Background: The high burden of chronic kidney disease in First Nations peoples requires urgent attention. Empowering people to self-manage their own condition is key, along with promotion of traditional knowledge and empowerment of First Nations communities. This study explores the potential of a culturally responsive tool, already found to have high acceptability and feasibility among First Nations people, to support self-management for First Nations people with kidney failure. The Stay Strong app is a holistic wellbeing intervention. This study explores the suitability of the Stay Strong app to support self-management as shown by the readiness of participants to engage in goal setting.

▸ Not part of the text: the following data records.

-- ==== Sys2Proof/Tests/Slice0.lean ====
section
/-! SUPPORT. The model's own tests: ill-formed instructions, words from the spec, single steps on small states, and for each
statement a state and operands that meet its hypotheses. Expected values come from the sections of spec/ named beside them. -/

namespace Sys2Proof.Tests

open Sys2Proof Sys2Proof.Machine

/-! ## A small machine: world 1 runs one strand of one workgroup -/

def sid0 : StrandId := ⟨1, 0⟩
def guard0 : Guard := ⟨false, 0⟩
def core0 : CoreId := ⟨0, 0⟩
def desc0 : LaunchDesc :=
  { scalarBase := 65536, vectorBase := 65536, privateBase := 131072, pword := 0x00081040, grid := (1, 1, 1), strands := 1,
    regs := 8, cluster := 1, priv := true, queue := 0, overlap := false, fifos := 1, copyQueue := 0, roles := [.vector],
    pairs := 0, watchdog := 0, entries := [0], barMasks := [1], stride := 512 }
def launch0 : Launch :=
  { world := 1, ctx := 1, graphMade := false, node := 0, run := 1, frame := 0, descAddr := 0, desc := desc0,
    depth := 0, parent := none, queue := none, errors := 0, batch := none, frag := none, placed := 1, total := 1,
    firstPlaced := some 0, pausedAt := none, prevOfNode := none, dropped := false, issuer := none, reserved := false }
def wg0 : Workgroup :=
  { launch := 1, index := 0, core := core0, released := false, stopping := false, parked := none, granules := [0, 1, 2],
    scratch := [], tiles := [], badScratch := [], badTiles := [], fifos := [], matrix := .empty, lastCopy := [],
    lastColl := [] }
def st0 : Strand := Strand.start .vector 65536 8 0
def page0 (p : Nat) : TlbEntry :=
  { site := .quadrant core0 0, world := 1, page := p, log2 := 16, pa := 65536 * p, u := true, x := true, w := true, r := true,
    index := 0, fmt := .raw }
def img0 : ContextImage :=
  { world := 1, paired := false, far := false, peerContext := 0, period := 1000, epoch := 0, nodes := [], edges := [],
    layouts := [], cuts := [], cut := 0, barriers := [0x80], handles := [some (.launchQueue 0), some .copyQueue],
    records := [], groups := [] }
def ctx0 : Context :=
  { img := img0, world := 1, stopped := false, cut := 0, phase := 0, past := [], first := 0, current := none, offset := 0,
    phases := [], runs := [], edges := [], nodes := [],
    move := Move.fresh 0, frags := [], raster := [] }

/-- The machine with its strand as `f` makes it. -/
def base (f : Strand → Strand) : State :=
  { State.reset with
    strands := [(sid0, f st0)], wgs := [(1, wg0)], launches := [(1, launch0)], contexts := [(1, ctx0)]
    worlds := [(0, World.empty), (1, { World.empty with valid := true, queues := [(0, ⟨0, 1, 1, []⟩)] })]
    granules := [(core0, (((Vector.replicate 48 Granule.free).set 0 (.held 1 1)).set 1 (.held 1 1)).set 2 (.held 1 1))]
    insts := [(unitOf 1, Inst.fresh (some ⟨.launch, 1⟩) 1 0), (⟨.launch, 1⟩, Inst.fresh none 1 0)]
    xlat := { State.reset.xlat with tlb := [page0 1, page0 2] }
    nextId := 10 }

/-- Its scalar stream executes a word. -/
def issuing (f : Strand → Strand) : State := { base f with cur := some (.scalar sid0) }
def envOf (f : Strand → Strand) : Env := ⟨sid0, f st0, wg0, launch0⟩

theorem issuing_issues (f : Strand → Strand) : Issues (issuing f) (envOf f) guard0 := ⟨rfl, rfl, rfl⟩


/-! ## Ill-formed instructions: one that each check of WellFormed refuses (06 R154, R158, R163 to R172) -/

/-- A word of type `ty` with plain register operands. -/
def plain (ty : Ty) : VWord := ⟨false, 0, false, false, ty, 5, .reg 1, .reg 2, .reg 0, 0, 0⟩

theorem test_wf_guard : (Instr.sadd ⟨true, 0⟩ 1 2 3).wf = false ∧ (Instr.sadd ⟨true, 1⟩ 1 2 3).wf = true := by decide
theorem test_wf_ssetp : (Instr.ssetp guard0 1 2 3 .flt .i32).wf = false ∧ (Instr.ssetp guard0 1 2 3 .lt .f32).wf = false ∧
    (Instr.ssetp guard0 1 2 3 .flt .f32).wf = true := by decide
theorem test_wf_sldx : (Instr.sldx guard0 1 2 false .b8 0).wf = false := by decide
theorem test_wf_slq : (Instr.slq guard0 0 25 8).wf = false ∧ (Instr.slq guard0 0 24 8).wf = true := by decide
theorem test_wf_scancel : (Instr.scancel guard0 0 4 .unit).wf = false := by decide
theorem test_wf_scnt : (Instr.scnt guard0 8 .errors .run).wf = false := by decide
theorem test_wf_cpyThen : (Instr.cpyThen guard0 4 5 6 .copy false 0x08085318).wf = false := by decide
theorem test_wf_ccol : (Instr.ccol guard0 1 2 3 .broadcast .max).wf = false := by decide
theorem test_wf_gstat : (Instr.gstat guard0 7 1 .mstate).wf = false ∧ (Instr.gstat guard0 7 1 .late).wf = true := by decide
theorem test_wf_sgate : (Instr.sgate guard0 7 4 5 0).wf = false ∧ (Instr.sgate guard0 7 4 5 65).wf = false := by decide
theorem test_wf_swrs : (Instr.swrs guard0 1 5).wf = false ∧ (Instr.swrs guard0 1 6).wf = true := by decide
theorem test_wf_unassigned : (Instr.unassignedMajor 0x00485300).wf = false ∧ (Instr.unassignedVectorOpcode 0).wf = false := by decide
theorem test_wf_vector_guard : (Instr.vadd { plain .i32 with neg := true }).wf = false ∧ (Instr.vadd (plain .i32)).wf = true := by decide
theorem test_wf_vector_type : (Instr.vadd (plain .f32)).wf = false ∧ (Instr.vfadd (plain .i32)).wf = false := by decide
theorem test_wf_vector_modifier : (Instr.vand { plain .i32 with mod := 1 }).wf = false := by decide
theorem test_wf_vector_destination : (Instr.vst { plain .w32 with dst := 5 }).wf = false := by decide
theorem test_wf_vector_operand : (Instr.vadd { plain .i32 with c := .reg 3 }).wf = false ∧
    (Instr.vadd { plain .i8 with b := .imm, imm := 256 }).wf = false := by decide
theorem test_wf_vector_conversion : (Instr.vcvt { plain .f32 with b := .reg 0, mod := 13 * 32 }).wf = false := by decide
theorem test_wf_vector_chain : (Instr.vbr { plain .i32 with dst := 2, a := .reg 0, b := .reg 0, chain := true }).wf = false := by decide
theorem test_wf_vector_zero : (Instr.vnop { plain .i32 with dst := 0, a := .reg 0, b := .reg 0, imm := 1 }).wf = false := by decide

/-! ## Words written out from the encodings, one or more a family

Scalar words: guard sign [31], guard [30:28], major [27:22], then the fields of the format (06 R154, R155). Vector words:
opcode [95:88], guard sign, guard [86:83], chain, nowb, type [80:77], destination [76:70], A [69:61], B [60:52], C [51:43],
modifier [42:32], immediate (06 R162). -/

theorem test_decode_smulhw : decodeScalar 0b0_101_000001_00111_00100_01001_0000100 0 = .ok (.smulhw ⟨false, 5⟩ 7 4 9) := by decide
theorem test_decode_ssrai : decodeScalar 0b1_011_001000_00001_11111_000000_111110 0 = .ok (.ssrai ⟨true, 3⟩ 1 31 62) := by decide
theorem test_decode_spnot : decodeScalar 0b0_000_001100_00011_00101_00000_0000011 0 = .ok (.spnot ⟨false, 0⟩ 3 5) := by decide
theorem test_decode_sldx : decodeScalar 0b0_000_001110_00110_01010_1_10_111111111 0 = .ok (.sldx ⟨false, 0⟩ 6 10 true .b4 (-1)) := by decide
theorem test_decode_sst : decodeScalar 0b0_010_001111_01000_00001_0_11_000000011 0 = .ok (.sst ⟨false, 2⟩ 8 1 .b8 3) := by decide
theorem test_decode_slda : decodeScalar 0b0_000_010000_00010_00011_101_01_1111110 0 = .ok (.slda ⟨false, 0⟩ 2 3 .sys .b2 (-2)) := by decide
theorem test_decode_satom_wide : decodeScalar 0b0_000_010010_00010_00011_00100_1110_011 0 = .ok (.satom ⟨false, 0⟩ 2 3 4 .swap true .die) := by decide
theorem test_decode_sjalr : decodeScalar 0b0_000_010101_00101_01001_00000_0000001 0 = .ok (.sjalr ⟨false, 0⟩ 5 9) := by decide
theorem test_decode_sbar : decodeScalar 0b0_000_011001_00000_00000_00000_0_100110 0 = .ok (.sbar ⟨false, 0⟩ 38) := by decide
theorem test_decode_slgen : decodeScalar 0b0_000_011010_00111_00100_00000_0000011 0 = .ok (.slgen ⟨false, 0⟩ 7 4) := by decide
theorem test_decode_stlthr : decodeScalar 0b0_000_011100_00000_01010_00011_0000001 0 = .ok (.stlthr ⟨false, 0⟩ 10 3) := by decide
theorem test_decode_ccol : decodeScalar 0b0_000_101000_00001_00010_00011_01_010_00 0 = .ok (.ccol ⟨false, 0⟩ 1 2 3 .reduceScatter .max) := by decide
theorem test_decode_strap : decodeScalar 0b0_000_101111_00000_00000_111111111111 0 = .ok (.strap ⟨false, 0⟩ 4095) := by decide
theorem test_decode_swrs : decodeScalar 0b0_000_110001_00000_00100_000000000111 0 = .ok (.swrs ⟨false, 0⟩ 4 7) := by decide
theorem test_decode_picins : decodeScalar 0b0_000_110011_00111_00100_00101_00_00101 0 = .ok (.picins ⟨false, 0⟩ 7 4 5 5) := by decide
theorem test_decode_mma_shape : decodeScalar 0b0_000_100010_11110_10_1_01_11_0_0001_1_10_00 0 = .ok (.mma ⟨false, 0⟩ ⟨30, 2, 1, 1, 3, false, .e4e5, true, .s16⟩) := by decide
theorem test_decode_vmad :
    decodeVector 0b00000101_1_0010_1_0_0001_0000101_000000110_010000111_100001000_00000000000_00000000000000000000000000000000 =
      .ok (.vmad ⟨true, 2, true, false, .w32, 5, .reg 6, .latch 7, .special 8, 0, 0⟩) := by decide
theorem test_decode_vunpk :
    decodeVector 0b00110010_0_0000_0_0_1000_0000101_000000110_110000000_000000000_00010100000_00000000000000000000000000000011 =
      .ok (.vunpk ⟨false, 0, false, false, .f32, 5, .reg 6, .imm, .reg 0, 0x0A0, 3⟩) := by decide
theorem test_decode_vmand :
    decodeVector 0b01000001_0_0000_0_0_0000_0000011_000000100_000000101_000000000_00000000000_00000000000000000000000000000000 =
      .ok (.vmand ⟨false, 0, false, false, .i32, 3, .reg 4, .reg 5, .reg 0, 0, 0⟩) := by decide
theorem test_decode_vatom :
    decodeVector 0b01100101_0_0000_0_0_0001_0000101_000000110_000001001_000000000_00010000000_11111111111111111111111111111100 =
      .ok (.vatom ⟨false, 0, false, false, .w32, 5, .reg 6, .reg 9, .reg 0, 0x080, 0xFFFFFFFC⟩) := by decide
theorem test_decode_vend :
    decodeVector 0b10000010_0_0000_0_0_0000_0000000_000000000_000000000_000000000_00000000000_00000000000000000000000000000000 =
      .ok (.vend ⟨false, 0, false, false, .i32, 0, .reg 0, .reg 0, .reg 0, 0, 0⟩) := by decide
theorem test_decode_vinterp :
    decodeVector 0b10010000_0_0001_0_0_1000_0000111_000000011_000000000_000000000_00000000000_00000000000000000000000000000000 =
      .ok (.vinterp ⟨false, 1, false, false, .f32, 7, .reg 3, .reg 0, .reg 0, 0, 0⟩) := by decide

Data were collected during a clinical trial which followed adaption of research tools and procedures through collaboration between content and language experts, and community members with lived experience of kidney failure.
Methods: First Nations (i.e., Aboriginal and Torres Strait Islander) participants receiving haemodialysis in the Northern Territory (n = 156) entered a three-arm, waitlist, single-blind randomised controlled trial which provided collaborative goal setting using the Stay Strong app at baseline or at 3 months. Qualitative data gathered during delivery of the intervention were examined using both content and thematic analysis.
Results: Almost all participants (147, 94%) received a Stay Strong session: of these, 135 (92%) attended at least two sessions, and 83 (56%) set more than one wellbeing goal. Using a deductive approach to manifest content, 13 categories of goals were identified. The three most common were to: ‘connect with family or other people’, ‘go bush/be outdoors’ and ‘go home/be on country’. Analysis of latent content identified three themes throughout the goals: ‘social and emotional wellbeing’, ‘physical health’ and ‘cultural connection’.
Conclusion: This study provides evidence of the suitability of the Stay Strong app for use as a chronic condition self-management tool. Participants set goals that addressed physical as well as social and emotional wellbeing needs, prioritising family, country, and cultural identity. The intervention aligns directly with self-management approaches that are holistic and prioritise individual empowerment. Implementation of self-management strategies into routine care remains a key challenge and further research is needed to establish drivers of success.